| Available data |
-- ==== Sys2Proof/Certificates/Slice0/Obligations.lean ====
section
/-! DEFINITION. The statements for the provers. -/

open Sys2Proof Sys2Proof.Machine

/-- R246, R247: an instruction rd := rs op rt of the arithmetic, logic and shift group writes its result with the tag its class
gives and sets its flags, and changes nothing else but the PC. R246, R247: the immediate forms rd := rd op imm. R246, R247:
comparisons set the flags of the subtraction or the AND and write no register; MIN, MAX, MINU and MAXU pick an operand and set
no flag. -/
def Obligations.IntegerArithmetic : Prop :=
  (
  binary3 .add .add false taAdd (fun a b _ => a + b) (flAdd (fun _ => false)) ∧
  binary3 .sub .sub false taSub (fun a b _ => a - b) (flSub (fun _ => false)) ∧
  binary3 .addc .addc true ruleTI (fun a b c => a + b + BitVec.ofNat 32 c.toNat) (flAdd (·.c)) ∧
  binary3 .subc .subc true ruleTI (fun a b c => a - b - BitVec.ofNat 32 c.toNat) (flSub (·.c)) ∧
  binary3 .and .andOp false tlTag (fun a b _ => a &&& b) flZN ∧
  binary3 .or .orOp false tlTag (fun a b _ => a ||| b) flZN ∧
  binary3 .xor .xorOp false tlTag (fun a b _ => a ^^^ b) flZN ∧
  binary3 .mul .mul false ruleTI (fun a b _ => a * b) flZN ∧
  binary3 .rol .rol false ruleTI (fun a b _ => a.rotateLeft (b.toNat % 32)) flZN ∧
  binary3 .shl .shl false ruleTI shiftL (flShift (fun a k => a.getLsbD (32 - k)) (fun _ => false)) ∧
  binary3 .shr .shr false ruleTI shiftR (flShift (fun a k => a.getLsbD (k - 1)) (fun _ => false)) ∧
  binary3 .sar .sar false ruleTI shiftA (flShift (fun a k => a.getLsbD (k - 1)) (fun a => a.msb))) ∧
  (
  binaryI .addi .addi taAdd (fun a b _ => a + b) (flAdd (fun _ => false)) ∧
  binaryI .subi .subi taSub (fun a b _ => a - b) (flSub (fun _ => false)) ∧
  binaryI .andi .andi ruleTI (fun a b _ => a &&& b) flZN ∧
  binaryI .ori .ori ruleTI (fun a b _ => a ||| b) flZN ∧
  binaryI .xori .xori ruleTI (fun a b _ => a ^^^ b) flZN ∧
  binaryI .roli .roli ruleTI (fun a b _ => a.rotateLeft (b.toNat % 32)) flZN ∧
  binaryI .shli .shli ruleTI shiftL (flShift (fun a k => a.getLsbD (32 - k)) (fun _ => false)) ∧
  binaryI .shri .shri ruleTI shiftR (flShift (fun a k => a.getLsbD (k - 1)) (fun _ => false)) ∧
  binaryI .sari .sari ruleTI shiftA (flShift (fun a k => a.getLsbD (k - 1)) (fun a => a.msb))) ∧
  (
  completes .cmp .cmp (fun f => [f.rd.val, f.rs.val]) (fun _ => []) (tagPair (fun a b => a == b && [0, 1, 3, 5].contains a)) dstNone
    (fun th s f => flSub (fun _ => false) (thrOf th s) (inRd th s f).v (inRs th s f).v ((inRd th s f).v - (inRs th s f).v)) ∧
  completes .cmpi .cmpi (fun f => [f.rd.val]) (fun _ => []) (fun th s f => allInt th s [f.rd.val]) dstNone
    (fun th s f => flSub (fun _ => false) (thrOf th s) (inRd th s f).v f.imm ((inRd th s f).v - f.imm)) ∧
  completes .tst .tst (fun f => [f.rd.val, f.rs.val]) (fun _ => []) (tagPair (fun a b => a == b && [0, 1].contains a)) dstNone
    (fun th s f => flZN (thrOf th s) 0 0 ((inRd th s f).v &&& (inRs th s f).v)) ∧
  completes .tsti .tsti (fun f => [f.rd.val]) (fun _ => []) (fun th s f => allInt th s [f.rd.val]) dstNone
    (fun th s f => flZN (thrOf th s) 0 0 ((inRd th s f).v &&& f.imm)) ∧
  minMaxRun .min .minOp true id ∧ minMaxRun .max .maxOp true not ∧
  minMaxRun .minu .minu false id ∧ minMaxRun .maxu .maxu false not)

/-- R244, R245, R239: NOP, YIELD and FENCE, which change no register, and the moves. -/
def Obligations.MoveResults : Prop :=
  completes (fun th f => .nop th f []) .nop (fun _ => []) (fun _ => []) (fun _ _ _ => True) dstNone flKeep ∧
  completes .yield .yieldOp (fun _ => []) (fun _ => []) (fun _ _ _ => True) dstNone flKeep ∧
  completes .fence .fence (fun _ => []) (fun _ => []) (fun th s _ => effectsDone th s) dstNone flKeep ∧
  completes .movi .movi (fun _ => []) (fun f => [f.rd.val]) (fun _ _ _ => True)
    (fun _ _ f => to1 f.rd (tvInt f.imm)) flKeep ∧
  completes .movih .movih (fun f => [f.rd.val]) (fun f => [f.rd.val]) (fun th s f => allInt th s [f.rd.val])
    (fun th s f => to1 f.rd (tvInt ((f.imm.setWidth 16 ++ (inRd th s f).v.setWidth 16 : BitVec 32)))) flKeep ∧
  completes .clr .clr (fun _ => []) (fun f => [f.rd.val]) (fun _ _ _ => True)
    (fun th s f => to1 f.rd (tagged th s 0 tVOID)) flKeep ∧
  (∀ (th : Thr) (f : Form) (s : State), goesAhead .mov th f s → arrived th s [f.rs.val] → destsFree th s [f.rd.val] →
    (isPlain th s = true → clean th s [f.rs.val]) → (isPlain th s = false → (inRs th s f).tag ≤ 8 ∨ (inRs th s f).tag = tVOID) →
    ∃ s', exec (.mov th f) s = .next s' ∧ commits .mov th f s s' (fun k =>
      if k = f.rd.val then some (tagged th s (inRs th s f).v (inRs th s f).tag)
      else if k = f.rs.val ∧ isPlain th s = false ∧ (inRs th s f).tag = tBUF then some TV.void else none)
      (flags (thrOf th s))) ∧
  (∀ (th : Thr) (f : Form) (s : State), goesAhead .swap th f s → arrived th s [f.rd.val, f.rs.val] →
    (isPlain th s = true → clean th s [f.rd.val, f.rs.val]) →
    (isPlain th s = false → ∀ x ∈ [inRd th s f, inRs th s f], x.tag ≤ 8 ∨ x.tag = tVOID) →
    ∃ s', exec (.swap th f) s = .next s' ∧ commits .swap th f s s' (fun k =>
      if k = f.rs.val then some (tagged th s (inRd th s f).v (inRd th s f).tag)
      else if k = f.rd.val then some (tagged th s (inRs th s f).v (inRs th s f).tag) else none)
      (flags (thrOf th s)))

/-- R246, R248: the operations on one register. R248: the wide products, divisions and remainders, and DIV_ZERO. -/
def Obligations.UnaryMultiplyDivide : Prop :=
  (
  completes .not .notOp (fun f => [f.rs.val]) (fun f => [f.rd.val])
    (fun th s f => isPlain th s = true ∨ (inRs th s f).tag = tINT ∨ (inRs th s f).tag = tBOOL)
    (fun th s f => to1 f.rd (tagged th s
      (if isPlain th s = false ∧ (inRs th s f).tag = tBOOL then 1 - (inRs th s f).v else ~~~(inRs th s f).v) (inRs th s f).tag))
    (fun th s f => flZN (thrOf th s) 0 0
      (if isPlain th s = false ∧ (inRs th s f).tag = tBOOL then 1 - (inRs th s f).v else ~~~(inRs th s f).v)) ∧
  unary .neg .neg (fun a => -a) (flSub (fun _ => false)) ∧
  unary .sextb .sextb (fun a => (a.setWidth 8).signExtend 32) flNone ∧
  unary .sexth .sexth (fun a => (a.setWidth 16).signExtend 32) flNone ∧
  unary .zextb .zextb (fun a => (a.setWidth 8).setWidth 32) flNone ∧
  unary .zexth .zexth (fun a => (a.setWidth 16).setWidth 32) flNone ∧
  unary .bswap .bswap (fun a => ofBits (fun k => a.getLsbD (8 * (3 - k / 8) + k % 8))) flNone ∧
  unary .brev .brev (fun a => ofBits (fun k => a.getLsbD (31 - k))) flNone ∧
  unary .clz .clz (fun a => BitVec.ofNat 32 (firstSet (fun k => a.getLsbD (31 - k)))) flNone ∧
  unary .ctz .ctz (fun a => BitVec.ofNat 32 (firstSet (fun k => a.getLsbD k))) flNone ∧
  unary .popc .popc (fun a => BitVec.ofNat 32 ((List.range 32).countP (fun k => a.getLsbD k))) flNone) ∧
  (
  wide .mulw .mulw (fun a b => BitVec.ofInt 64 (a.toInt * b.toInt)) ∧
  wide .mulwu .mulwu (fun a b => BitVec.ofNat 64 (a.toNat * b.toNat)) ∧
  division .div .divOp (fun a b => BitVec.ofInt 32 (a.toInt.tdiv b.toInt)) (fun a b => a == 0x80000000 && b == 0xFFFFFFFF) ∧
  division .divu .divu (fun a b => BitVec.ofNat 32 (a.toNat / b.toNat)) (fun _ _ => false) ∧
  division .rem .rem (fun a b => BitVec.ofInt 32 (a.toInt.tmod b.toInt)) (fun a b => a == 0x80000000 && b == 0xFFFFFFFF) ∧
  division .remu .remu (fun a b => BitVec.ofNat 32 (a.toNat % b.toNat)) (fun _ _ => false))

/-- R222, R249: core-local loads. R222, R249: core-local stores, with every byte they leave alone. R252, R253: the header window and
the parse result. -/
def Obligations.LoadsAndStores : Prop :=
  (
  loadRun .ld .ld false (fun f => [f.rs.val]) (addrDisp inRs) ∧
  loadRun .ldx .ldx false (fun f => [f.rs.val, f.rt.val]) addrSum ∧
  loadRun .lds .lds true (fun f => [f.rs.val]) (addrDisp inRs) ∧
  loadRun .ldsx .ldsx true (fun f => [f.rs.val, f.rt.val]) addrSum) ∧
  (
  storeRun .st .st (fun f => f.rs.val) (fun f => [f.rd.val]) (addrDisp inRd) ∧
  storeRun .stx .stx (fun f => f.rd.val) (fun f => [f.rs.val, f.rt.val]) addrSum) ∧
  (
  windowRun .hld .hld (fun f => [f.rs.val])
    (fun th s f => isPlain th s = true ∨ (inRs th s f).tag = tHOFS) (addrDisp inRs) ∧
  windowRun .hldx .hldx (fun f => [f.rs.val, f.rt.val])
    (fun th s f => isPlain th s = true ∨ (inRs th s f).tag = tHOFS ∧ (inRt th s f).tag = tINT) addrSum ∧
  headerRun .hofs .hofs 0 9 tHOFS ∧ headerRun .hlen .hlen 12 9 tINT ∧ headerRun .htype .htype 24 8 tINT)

| Problem to solve |
In the entries above, please find the line with "unary .neg .neg" and the line with "division .divu .divu", then write out exactly those two lines and every line between them, and nothing more.

| Solution to this problem |
  unary .neg .neg (fun a => -a) (flSub (fun _ => false)) ∧
  unary .sextb .sextb (fun a => (a.setWidth 8).signExtend 32) flNone ∧
  unary .sexth .sexth (fun a => (a.setWidth 16).signExtend 32) flNone ∧
  unary .zextb .zextb (fun a => (a.setWidth 8).setWidth 32) flNone ∧
  unary .zexth .zexth (fun a => (a.setWidth 16).setWidth 32) flNone ∧
  unary .bswap .bswap (fun a => ofBits (fun k => a.getLsbD (8 * (3 - k / 8) + k % 8))) flNone ∧
  unary .brev .brev (fun a => ofBits (fun k => a.getLsbD (31 - k))) flNone ∧
  unary .clz .clz (fun a => BitVec.ofNat 32 (firstSet (fun k => a.getLsbD (31 - k)))) flNone ∧
  unary .ctz .ctz (fun a => BitVec.ofNat 32 (firstSet (fun k => a.getLsbD k))) flNone ∧
  unary .popc .popc (fun a => BitVec.ofNat 32 ((List.range 32).countP (fun k => a.getLsbD k))) flNone) ∧
  (
  wide .mulw .mulw (fun a b => BitVec.ofInt 64 (a.toInt * b.toInt)) ∧
  wide .mulwu .mulwu (fun a b => BitVec.ofNat 64 (a.toNat * b.toNat)) ∧
  division .div .divOp (fun a b => BitVec.ofInt 32 (a.toInt.tdiv b.toInt)) (fun a b => a == 0x80000000 && b == 0xFFFFFFFF) ∧
  division .divu .divu (fun a b => BitVec.ofNat 32 (a.toNat / b.toNat)) (fun _ _ => false) ∧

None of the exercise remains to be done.